+++ DATA FOR REVIEW
theorem auth1Answer_keeps (h : Keeps s t) (a1) (a2) (a3) (a4) : Keeps s (auth1Answer a1 a2 a3 a4 t) := by
  unfold auth1Answer
  repeat'
    first
    | intro _
    | with_reducible (first | assumption | apply sendApdu_keeps | apply tagBlocked_keeps | apply activateCard_keeps | apply nfcEvent_keeps | apply endXchg_keeps | apply ite_keeps)
    | split
    | (extract_lets +onlyGivenNames x; first | (refine (fun hx : Keeps s x => ?_) ?_ <;> [clear_value x; subst x]) | clear_value x)

theorem auth2Answer_keeps (h : Keeps s t) (a1) (a2) (a3) : Keeps s (auth2Answer a1 a2 a3 t) := by
  unfold auth2Answer
  repeat'
    first
    | intro _
    | with_reducible (first | assumption | apply sealCommand_keeps | apply tagBlocked_keeps | apply endXchg_keeps | apply ite_keeps)
    | split

theorem changeAnswer_keeps (h : Keeps s t) (a1) (a2) (a3) (a4) : Keeps s (changeAnswer a1 a2 a3 a4 t) := by
  unfold changeAnswer
  repeat'
    first
    | intro _
    | with_reducible (first | assumption | apply tagBlocked_keeps | apply endXchg_keeps | apply sealRecord_keeps | apply tryLog_keeps | apply cardLost_keeps | apply ite_keeps)
    | split
    | (extract_lets +onlyGivenNames x; first | (refine (fun hx : Keeps s x => ?_) ?_ <;> [clear_value x; subst x]) | clear_value x)

theorem logAnswer_keeps (h : Keeps s t) (a1) (a2) (a3) (a4) (a5) : Keeps s (logAnswer a1 a2 a3 a4 a5 t) := by
  unfold logAnswer
  repeat'
    first
    | intro _
    | with_reducible (first | assumption | apply tagBlocked_keeps | apply endXchg_keeps | apply dropXchg_keeps | apply carrierOff_keeps | apply writeAndSettle_keeps | apply ite_keeps)
    | split
    | (extract_lets +onlyGivenNames x; first | (refine (fun hx : Keeps s x => ?_) ?_ <;> [clear_value x; subst x]) | clear_value x)

theorem noMoreCards_keeps (h : Keeps s t) (a1) (a2) (a3) : Keeps s (noMoreCards a1 a2 a3 t) := by
  unfold noMoreCards
  repeat'
    first
    | intro _
    | with_reducible (first | assumption | apply endXchg_keeps | apply activateCard_keeps | apply carrierOff_keeps | apply scanDone_keeps | apply ite_keeps)
    | split

theorem cardActive_keeps (h : Keeps s t) (a1) (a2) : Keeps s (cardActive a1 a2 t) := by
  unfold cardActive
  repeat'
    first
    | intro _
    | with_reducible (first | assumption | apply sendApdu_keeps | apply ite_keeps)
    | split

theorem apduAnswer_keeps (h : Keeps s t) (a1) (a2) (a3) (a4) (a5) : Keeps s (apduAnswer a1 a2 a3 a4 a5 t) := by
  unfold apduAnswer
  repeat'
    first
    | intro _
    | with_reducible (first | assumption | apply activateCard_keeps | apply endXchg_keeps | apply sendApdu_keeps | apply drew_keeps | apply cardAnswer_keeps | apply infoAnswer_keeps | apply auth1Answer_keeps | apply auth2Answer_keeps | apply changeAnswer_keeps | apply logAnswer_keeps | apply ite_keeps)
    | split
    | (extract_lets +onlyGivenNames x; first | (refine (fun hx : Keeps s x => ?_) ?_ <;> [clear_value x; subst x]) | clear_value x)

theorem pollOver_keeps (h : Keeps s t) (a1) : Keeps s (pollOver a1 t) := by
  unfold pollOver
  repeat'
    first
    | intro _
    | with_reducible (first | assumption | apply onlyIf_keeps | apply modReader_keeps | apply dropXchg_keeps | apply carrierOff_keeps)

theorem pollFound_keeps (h : Keeps s t) (a1) (a2) : Keeps s (pollFound a1 a2 t) := by
  unfold pollFound
  repeat'
    first
    | intro _
    | with_reducible (first | assumption | apply activateCard_keeps | apply nfcEvent_keeps | apply modNfc_keeps)

theorem searchOver_keeps (h : Keeps s t) (a1) (a2) : Keeps s (searchOver a1 a2 t) := by
  unfold searchOver
  repeat'
    first
    | intro _
    | with_reducible (first | assumption | apply noMoreCards_keeps | apply nodeAnswer_keeps | apply carrierOff_keeps | apply pollOver_keeps | apply ite_keeps)
    | split

theorem activated_keeps (h : Keeps s t) (a1) (a2) : Keeps s (activated a1 a2 t) := by
  unfold activated
  repeat'
    first
    | intro _
    | with_reducible (first | assumption | apply modReader_keeps | apply nodeAnswer_keeps | apply cardActive_keeps | apply onlyIf_keeps | apply elapseNs_keeps | apply ite_keeps)
    | split
    | (extract_lets +onlyGivenNames x; first | (refine (fun hx : Keeps s x => ?_) ?_ <;> [clear_value x; subst x]) | clear_value x)

theorem actAnswer_keeps (h : Keeps s t) (a1) (a2) (a3) : Keeps s (actAnswer a1 a2 a3 t) := by
  unfold actAnswer
  repeat'
    first
    | intro _
    | with_reducible (first | assumption | apply sendAct_keeps | apply beginSearch_keeps | apply emit_keeps | apply activated_keeps | apply searchOver_keeps)
    | split

theorem blockMissing_keeps (h : Keeps s t) (a1) : Keeps s (blockMissing a1 t) := by
  unfold blockMissing
  repeat'
    first
    | intro _
    | with_reducible (first | assumption | apply ceilingHit_keeps | apply putXchg_keeps | apply emit_keeps | apply cardLost_keeps | apply ite_keeps)
    | split

theorem wholeAnswer_keeps (h : Keeps s t) (a1) (a2) (a3) (a4) : Keeps s (wholeAnswer a1 a2 a3 a4 t) := by
  unfold wholeAnswer
  repeat'
    first
    | intro _
    | with_reducible (first | assumption | apply apduAnswer_keeps | apply nodeAnswer_keeps | apply sendApdu_keeps | apply pollFound_keeps | apply ite_keeps)
    | split

theorem exchangeBlock_keeps (h : Keeps s t) (a1) (a2) (a3) : Keeps s (exchangeBlock a1 a2 a3 t) := by
  unfold exchangeBlock
  repeat'
    first
    | intro _
    | with_reducible (first | assumption | apply blockMissing_keeps | apply sendBlock_keeps | apply putXchg_keeps | apply emit_keeps | apply wholeAnswer_keeps | apply cardLost_keeps | apply ite_keeps)
    | split

theorem remoteAnswer_keeps (h : Keeps s t) (a1) (a2) (a3) (a4) : Keeps s (remoteAnswer a1 a2 a3 a4 t) := by
  unfold remoteAnswer
  repeat'
    first
    | intro _
    | with_reducible (first | assumption | apply cardActive_keeps | apply noMoreCards_keeps | apply cardLost_keeps | apply apduAnswer_keeps | apply ceilingHit_keeps | apply endLost_keeps | apply ite_keeps)
    | split

theorem execCardResponse_keeps (h : Keeps s t) (a1) (a2) (a3) : OutKeeps s (execCardResponse a1 a2 a3 t) := by
  unfold execCardResponse
  repeat'
    first
    | intro _
    | with_reducible (first | assumption | apply OutKeeps.next | apply actAnswer_keeps | apply exchangeBlock_keeps | apply remoteAnswer_keeps | apply ite_keeps)
    | split

theorem execWtxRequest_keeps (h : Keeps s t) (a1) (a2) : OutKeeps s (execWtxRequest a1 a2 t) := by
  unfold execWtxRequest
  repeat'
    first
    | intro _
    | with_reducible (first | assumption | apply OutKeeps.next | apply blockMissing_keeps | apply elapseNs_keeps | apply ceilingHit_keeps | apply putXchg_keeps | apply emit_keeps | apply ite_keeps)
    | split
    | (extract_lets +onlyGivenNames x; first | (refine (fun hx : Keeps s x => ?_) ?_ <;> [clear_value x; subst x]) | clear_value x)

theorem execFrameWaitExpiry_keeps (h : Keeps s t) (a1) : OutKeeps s (execFrameWaitExpiry a1 t) := by
  unfold execFrameWaitExpiry
  repeat'
    first
    | intro _
    | with_reducible (first | assumption | apply OutKeeps.next | apply elapseTo_keeps | apply actAnswer_keeps | apply blockMissing_keeps | apply ite_keeps)
    | split
    | (extract_lets +onlyGivenNames x; first | (refine (fun hx : Keeps s x => ?_) ?_ <;> [clear_value x; subst x]) | clear_value x)

theorem readerOut_keeps (h : Keeps s t) (a1) (a2) : Keeps s (readerOut a1 a2 t) := by
  unfold readerOut
  repeat'
    first
    | intro _
    | with_reducible (first | assumption | apply nfcEvent_keeps | apply outOfService_keeps | apply modReader_keeps | apply fault_keeps | apply readerLost_keeps)

theorem detTime_keeps (h : Keeps s t) (a1) : Keeps s (detTime a1 t) := by
  unfold detTime
  repeat'
    first
    | intro _
    | with_reducible (first | assumption | apply elapseTo_keeps)
    | split

theorem execNfcDetection_keeps (h : Keeps s t) (a1) (a2) (a3) (a4) (a5) : OutKeeps s (execNfcDetection a1 a2 a3 a4 a5 t) := by
  unfold execNfcDetection
  repeat'
    first
    | intro _
    | with_reducible (first | assumption | apply OutKeeps.next | apply detTime_keeps | apply emit_keeps | apply readerOut_keeps | apply modReader_keeps | apply activateCard_keeps | apply ite_keeps)
    | split
    | (extract_lets +onlyGivenNames x; first | (refine (fun hx : Keeps s x => ?_) ?_ <;> [clear_value x; subst x]) | clear_value x)

theorem execReaderRetry_keeps (h : Keeps s t) (a1) (a2) : OutKeeps s (execReaderRetry a1 a2 t) := by
  unfold execReaderRetry
  repeat'
    first
    | intro _
    | with_reducible (first | assumption | apply OutKeeps.next | apply elapseTo_keeps | apply backInService_keeps | apply modReader_keeps | apply fault_keeps | apply ite_keeps)
    | split
    | (extract_lets +onlyGivenNames x; first | (refine (fun hx : Keeps s x => ?_) ?_ <;> [clear_value x; subst x]) | clear_value x)

theorem nfcStart_keeps (h : Keeps s t) (a1) (a2) (f1 : _ → _ → State → State) (hf1 : ∀ a b {t}, Keeps s t → Keeps s (f1 a b t)) : Keeps s (nfcStart a1 a2 f1 t) := by
  unfold nfcStart
  repeat'
    first
    | intro _
    | with_reducible (first | assumption | apply hf1 | apply startOp_keeps | apply settle_keeps | apply ite_keeps)
    | split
++++++
PROBLEM DETAILS – Would you please copy, word for word, everything above from the line containing "wholeAnswer_keeps | apply cardLost_keeps | apply ite_keeps)" down to the line containing "theorem remoteAnswer_keeps (h", those two lines included?

EXERCISE ANSWER –
    | with_reducible (first | assumption | apply blockMissing_keeps | apply sendBlock_keeps | apply putXchg_keeps | apply emit_keeps | apply wholeAnswer_keeps | apply cardLost_keeps | apply ite_keeps)
    | split

theorem remoteAnswer_keeps (h : Keeps s t) (a1) (a2) (a3) (a4) : Keeps s (remoteAnswer a1 a2 a3 a4 t) := by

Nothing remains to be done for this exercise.